Skip to content

Get and reset polars options

Source code

Description

polars_options() returns a list of options for polars. Options can be set with options(). Note that options must be prefixed with "polars.", e.g to modify the option strictly_immutable you need to pass options(polars.strictly_immutable =). See below for a description of all options.

polars_options_reset() brings all polars options back to their default value.

Usage

polars_options()

polars_options_reset()

Details

The following options are available (in alphabetical order, with the default value in parenthesis):

  • debug_polars (FALSE): Print additional information to debug Polars.
  • do_not_repeat_call (FALSE): Do not print the call causing the error in error messages. The default is to show them.
  • int64_conversion (“double”): How should Int64 values be handled when converting a polars object to R?
    • “double” converts the integer values to double.
    • “bit64” uses bit64::as.integer64() to do the conversion (requires the package bit64 to be attached).
    • “string” converts Int64 values to character.
  • limit_max_threads (!polars_info()$features$disable_limit_max_threads): See ?pl_thread_pool_size for details. This option should be set before the package is loaded.
  • maintain_order (FALSE): Default for the maintain_order argument in \$group_by() and \$group_by().
  • no_messages (FALSE): Hide messages.
  • rpool_cap: The maximum number of R sessions that can be used to process R code in the background. See the section "About pool options" below.
  • strictly_immutable (TRUE): Keep polars strictly immutable. Polars/arrow is in general pro "immutable objects". Immutability is also classic in R. To mimic the Python-polars API, set this to FALSE.

Value

polars_options() returns a named list where the names are option names and values are option values.
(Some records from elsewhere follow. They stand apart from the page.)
-- ==== Sys2Proof/Proofs/Starts.lean ====
section
/-! SUPPORT. The checks of a start, the waiting list, ends and cuts of movements (R20 to R23, R26, R29 to R32). -/

namespace Sys2Proof.Machine

section
variable {b : Books} {a : StartAsk} {p : Part}

/-! ## The checks (R21) -/

theorem running_iff (m : Mode) : m.running = true ↔ m = .operating ∨ m = .lockdown := by cases m <;> decide

theorem startRefusal_mode (h : p.ctl.mode.running = false) : startRefusal b a p = some .mode := by
  simp [startRefusal, h]

theorem startRefusal_sourceBusy (h : p.ctl.mode.running = true) (hs : portBusy p a.source = true) :
    startRefusal b a p = some .sourceBusy := by
  simp [startRefusal, h, hs]

theorem startRefusal_sourceEmpty (h : p.ctl.mode.running = true) (hs : portBusy p a.source = false)
    (hv : sourceVolume b a.source = some 0) : startRefusal b a p = some .sourceEmpty := by
  simp [startRefusal, h, hs, hv]

theorem startRefusal_destBusy (h : p.ctl.mode.running = true) (hs : portBusy p a.source = false)
    (hv : sourceVolume b a.source ≠ some 0) (hd : portBusy p a.dest = true) :
    startRefusal b a p = some .destinationBusy := by
  simp [startRefusal, h, hs, hv, hd]

theorem startRefusal_full (h : p.ctl.mode.running = true) (hs : portBusy p a.source = false)
    (hv : sourceVolume b a.source ≠ some 0) (hd : portBusy p a.dest = false) (hl : 12 ≤ p.mov.entries.length) :
    startRefusal b a p = some .tableFull := by
  simp [startRefusal, h, hs, hv, hd, hl]

theorem startRefusal_clear (h : p.ctl.mode.running = true) (hs : portBusy p a.source = false)
    (hv : sourceVolume b a.source ≠ some 0) (hd : portBusy p a.dest = false) (hl : p.mov.entries.length < 12) :
    startRefusal b a p = none := by
  simp [startRefusal, h, hs, hv, hd, Nat.not_le.mpr hl]

theorem askStart_refused {why : WaitReason} (h : startRefusal b a p = some why) :
    askStart b a p = (placeAfter a (some why) p, .refused why) := by
  rw [askStart, h]

theorem askStart_started (h : startRefusal b a p = none) : askStart b a p =
    ((addEntry a (placeAfter a none p)).1, .started (addEntry a (placeAfter a none p)).2) := by
  rw [askStart, h]

/-- An answer says which of the two it was. -/
theorem startRefusal_of_refused {why : WaitReason} (h : (askStart b a p).2 = .refused why) :
    startRefusal b a p = some why := by
  match e : startRefusal b a p with
  | none => simp [askStart_started e] at h
  | some w =>
    rw [askStart_refused e] at h
    rw [StartAnswer.refused.inj h]

theorem startRefusal_of_started {n : Nat} (h : (askStart b a p).2 = .started n) : startRefusal b a p = none := by
  match e : startRefusal b a p with
  | none => rfl
  | some w => simp [askStart_refused e] at h

/-! ## The entry and its number (R18, R23) -/

theorem addEntry_number_free (h : p.mov.entries.length < 12) : ∀ m ∈ p.mov.entries, m.number ≠ (addEntry a p).2 := by
  intro m hm same
  refine freeNumberFrom_not_mem (k := 13) (n := p.mov.nextNumber) (held := p.mov.entries.map Movement.number)
    (by decide) (by rw [List.length_map]; omega) ?_
  exact List.mem_map.mpr ⟨m, hm, same⟩

theorem newEntry_placeAfter (r : Option WaitReason) (n : Nat) : newEntry a n (placeAfter a r p) = newEntry a n p := by
  unfold placeAfter
  split <;> rfl

/-! ## The waiting list (R21, R32) -/

theorem waiting_leaves {o : WaitOwner} (h : a.waiter = some o) :
    (placeAfter a none p).mov.waiting = p.mov.waiting.filter (fun w => decide (w.owner ≠ o)) := by
  simp only [placeAfter, h]
  rfl

theorem waiting_sourceEmpty {o : WaitOwner} (h : a.waiter = some o) :
    (placeAfter a (some .sourceEmpty) p).mov.waiting = p.mov.waiting.filter (fun w => decide (w.owner ≠ o)) := by
  simp only [placeAfter, h]
  rfl

theorem waiting_enters {o : WaitOwner} {why : WaitReason} (h : a.waiter = some o) (hw : why ≠ .sourceEmpty) :
    (placeAfter a (some why) p).mov.waiting =
      if p.mov.waiting.any (fun w => decide (w.owner = o)) then
        p.mov.waiting.map (fun w => if w.owner = o then ⟨o, some (a.source, a.dest)⟩ else w)
      else p.mov.waiting ++ [⟨o, some (a.source, a.dest)⟩] := by
  have entered : placeAfter a (some why) p = enterWaiting o (some (a.source, a.dest)) p := by
    cases why <;> first | exact absurd rfl hw | simp only [placeAfter, h]
  have renamed (w : WaitPlace) : (if w.owner = o then ⟨o, some (a.source, a.dest)⟩ else w) =
      if w.owner = o then { w with ports := some (a.source, a.dest) } else w := by
    split
    · next e => rw [← e]
    · rfl
  rw [entered, enterWaiting]
  simp only [renamed]

/-! ## The examiners of an end (R32, log 7) -/

/-- A list's elements, each once, behind those already there. -/
theorem foldl_once {α : Type} [DecidableEq α] (l : List α) : ∀ acc : List α, acc.Nodup →
    (l.foldl (fun acc x => if acc.contains x then acc else acc ++ [x]) acc).Nodup ∧
      ∀ x, x ∈ l.foldl (fun acc x => if acc.contains x then acc else acc ++ [x]) acc ↔ x ∈ acc ∨ x ∈ l := by
  induction l with
  | nil => intro acc h; exact ⟨h, by simp⟩
  | cons y l ih =>
    intro acc h
    rw [List.foldl_cons]
    split
    · next there =>
      have inside : y ∈ acc := by simpa using there
      obtain ⟨nodup, mem⟩ := ih acc h
      refine ⟨nodup, fun x => (mem x).trans ⟨.imp_right (List.mem_cons_of_mem y), fun either => ?_⟩⟩
      rcases either with earlier | here
      · exact .inl earlier
      · rcases List.mem_cons.mp here with rfl | later
        · exact .inl inside
        · exact .inr later
    · next there =>
      have outside : y ∉ acc := by simpa using there
      obtain ⟨nodup, mem⟩ := ih (acc ++ [y]) (by simp [List.nodup_append, h]; exact fun x hx => fun e => outside (e ▸ hx))
      exact ⟨nodup, fun x => by rw [mem]; simp [or_assoc]⟩

theorem examiners_nodup (p : Part) : (examiners p).Nodup := (foldl_once _ [] List.nodup_nil).1

theorem mem_examiners (x : Examiner) :
    x ∈ examiners p ↔ x ∈ p.mov.waiting.map (fun w => w.owner.examiner) ∨ x ∈ standingExaminers := by
  rw [examiners, (foldl_once _ [] List.nodup_nil).2, List.mem_append]
  simp

/-! ## Ends and cuts (R26, R29 to R31) -/

variable {n : Nat} {m : Movement}

theorem completeMoved_done (h : findMove n p = some m) (hm : m.requested ≤ m.movedLitres) :
    completeMoved b (some n) p = endMovement b m .complete p := by
  rw [completeMoved, Option.bind_some, h]
  exact if_pos hm

theorem completeMoved_open (h : findMove n p = some m) (hm : m.movedLitres < m.requested) :
    completeMoved b (some n) p = p := by
  rw [completeMoved, Option.bind_some, h]
  exact if_neg (Nat.not_le.mpr hm)

theorem completeEmptied_one (h : p.mov.entries.filter (fun x => decide (sourceVolume b x.source = some 0)) = [m])
    (hm : findMove m.number p = some m) : completeEmptied b p = endMovement b m .complete p := by
  rw [completeEmptied, h, List.foldl_cons, hm]
  rfl

theorem completeEmptied_none (h : ∀ m ∈ p.mov.entries, sourceVolume b m.source ≠ some 0) : completeEmptied b p = p := by
  rw [completeEmptied, List.filter_eq_nil_iff.mpr fun m hm => by simpa using h m hm]
  rfl

theorem cutMovement_gone {why : CutWhy} (h : findMove n p = none) : cutMovement b n why p = p := by
  rw [cutMovement, h]

theorem cutMovement_internal {why : CutWhy} (h : findMove n p = some m) (hk : m.kind ≠ .slug) :
    cutMovement b n why p = endMovement b m (.cut why) p := by
  rw [cutMovement, h]
  exact if_neg hk

theorem cutMovement_slug {why : CutWhy} (h : findMove n p = some m) (hk : m.kind = .slug) :
    cutMovement b n why p = cutSlug b m why p := by
  rw [cutMovement, h]
  exact if_pos hk

theorem cutSlug_waiting {why : CutWhy} (h : m.phase = .opening ∨ m.phase = .ready) :
    cutSlug b m why p = endMovement b m (.cut why) (stopSlug m p) := by
  rcases h with h | h <;> rw [cutSlug, h]

theorem cutSlug_running {why : CutWhy} (h : m.phase = .running) :
    cutSlug b m why p = updMove m.number (fun x => { x with phase := .stopping }) (stopSlug m p) := by
  rw [cutSlug, h]

theorem cutSlug_stopping {why : CutWhy} (h : m.phase = .stopping) : cutSlug b m why p = p := by
  rw [cutSlug, h]

theorem portBusy_iff (port : Port) : portBusy p port = true ↔ port ≠ .mains ∧
    ∃ m, (m ∈ p.mov.entries ∨ p.mov.ending = some m) ∧ (m.source = port ∨ m.dest = port) := by
  simp only [portBusy, unended, Bool.and_eq_true, decide_eq_true_eq, List.any_eq_true, List.mem_append,
    Option.mem_toList]

end

/-- Settles O28: the checks in their order, the entry, the waiting list, and the ends. -/
theorem movementStartChecks : Obligations.MovementStartChecks := by
  intro b a p
  have idle (h : p.ctl.mode ≠ .operating) (k : p.ctl.mode ≠ .lockdown) : p.ctl.mode.running = false :=
    Bool.eq_false_iff.mpr fun e => ((running_iff _).mp e).elim h k
  refine ⟨fun h k => ?_, fun hm => ⟨fun hs => ?_, fun hs hv => ?_, fun hs hv hd => ?_, fun hs hv hd hl => ?_,
    fun hs hv hd hl => ?_⟩, fun why h => ?_, fun o ho => ?_, fun m e => ⟨rfl, rfl⟩, portBusy_iff, fun v => rfl,
    fun r m => rfl, fun n => rfl, ⟨examiners_nodup p, fun w hw => ?_, fun x hx => ?_⟩,
    fun n m h => ⟨completeMoved_done h, completeMoved_open h⟩, fun m => completeEmptied_one, completeEmptied_none,
    fun n why => ⟨cutMovement_gone, fun m h => ?_⟩, fun why spare => rfl⟩
  · rw [askStart_refused (startRefusal_mode (idle h k))]
  · rw [askStart_refused (startRefusal_sourceBusy ((running_iff _).mpr hm) hs)]
  · rw [askStart_refused (startRefusal_sourceEmpty ((running_iff _).mpr hm) hs hv)]
  · rw [askStart_refused (startRefusal_destBusy ((running_iff _).mpr hm) hs hv hd)]
  · rw [askStart_refused (startRefusal_full ((running_iff _).mpr hm) hs hv hd hl)]
  · have clear := startRefusal_clear ((running_iff _).mpr hm) hs hv hd hl
    rw [askStart_started clear]
    have free := addEntry_number_free (a := a) (p := placeAfter a none p) (by rw [placeAfter_entries]; exact hl)
    rw [placeAfter_entries] at free
    refine ⟨_, rfl, free, ?_⟩
    show (placeAfter a none p).mov.entries ++ [newEntry a _ (placeAfter a none p)] = _
    rw [newEntry_placeAfter]
    exact congrArg (· ++ _) (placeAfter_entries a none p)
  · rw [askStart_refused (startRefusal_of_refused h)]
    exact placeAfter_entries a _ p
  · refine ⟨fun n h => ?_, fun h => ?_, fun why hw h => ?_⟩
    · rw [askStart_started (startRefusal_of_started h)]
      exact waiting_leaves ho
    · rw [askStart_refused (startRefusal_of_refused h)]
      exact waiting_sourceEmpty ho
    · rw [askStart_refused (startRefusal_of_refused h)]
      exact waiting_enters ho hw
  · exact (mem_examiners _).mpr (.inl (List.mem_map_of_mem hw))
  · refine (mem_examiners x).mpr (.inr ?_)
    rcases hx with rfl | rfl | rfl | ⟨c, rfl⟩
    · decide
    · decide
    · decide
    · revert c; decide
  · intro told
    have stop : stopSlug m p = told := by
      cases hx : m.slug <;> simp only [stopSlug, told, hx, setStop]
    refine ⟨cutMovement_internal h, fun hk => ⟨fun hp => ?_, fun hp => ?_, fun hp => ?_⟩⟩
    · rw [cutMovement_slug h hk, cutSlug_waiting hp, stop]
    · rw [cutMovement_slug h hk, cutSlug_running hp, stop]
    · rw [cutMovement_slug h hk, cutSlug_stopping hp]

end Sys2Proof.Machine
end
polars_options_reset() doesn’t return anything.

About pool options

polars_options()$rpool_active indicates the number of R sessions already spawned in pool. polars_options()$rpool_cap indicates the maximum number of new R sessions that can be spawned. Anytime a polars thread worker needs a background R session specifically to run R code embedded in a query via $map_batches(…, in_background = TRUE) or $map_elements(…, in_background = TRUE), it will obtain any R session idling in rpool, or spawn a new R session (process) and add it to the rpool if rpool_cap is not already reached. If rpool_cap is already reached, the thread worker will sleep until an R session is idling.

Background R sessions communicate via polars arrow IPC (series/vectors) or R serialize + shared memory buffers via the rust crate ipc-channel. Multi-process communication has overhead because all data must be serialized/de-serialized and sent via buffers. Using multiple R sessions will likely only give a speed-up in a low io - high cpu scenario. Native polars query syntax runs in threads and have no overhead.

Examples

library(polars)

options(polars.maintain_order = TRUE, polars.strictly_immutable = FALSE)
polars_options()
#> Options:
#> ========                         
#> debug_polars        FALSE
#> df_knitr_print       auto
#> do_not_repeat_call  FALSE
#> int64_conversion   double
#> limit_max_threads   FALSE
#> maintain_order       TRUE
#> no_messages         FALSE
#> rpool_active            0
#> rpool_cap               4
#> strictly_immutable  FALSE
#> 
#> See `?polars_options` for the definition of all options.
# option checks are run when calling polars_options(), not when setting
# options
options(polars.maintain_order = 42, polars.int64_conversion = "foobar")
tryCatch(
  polars_options(),
  error = function(e) print(e)
)
#> <simpleError: Some polars options have an unexpected value:
#> - maintain_order: input must be TRUE or FALSE.
#> - int64_conversion: input must be one of "float", "string", "bit64".
#> 
#> More info at `?polars::polars_options`.>
# reset options to their default value
polars_options_reset()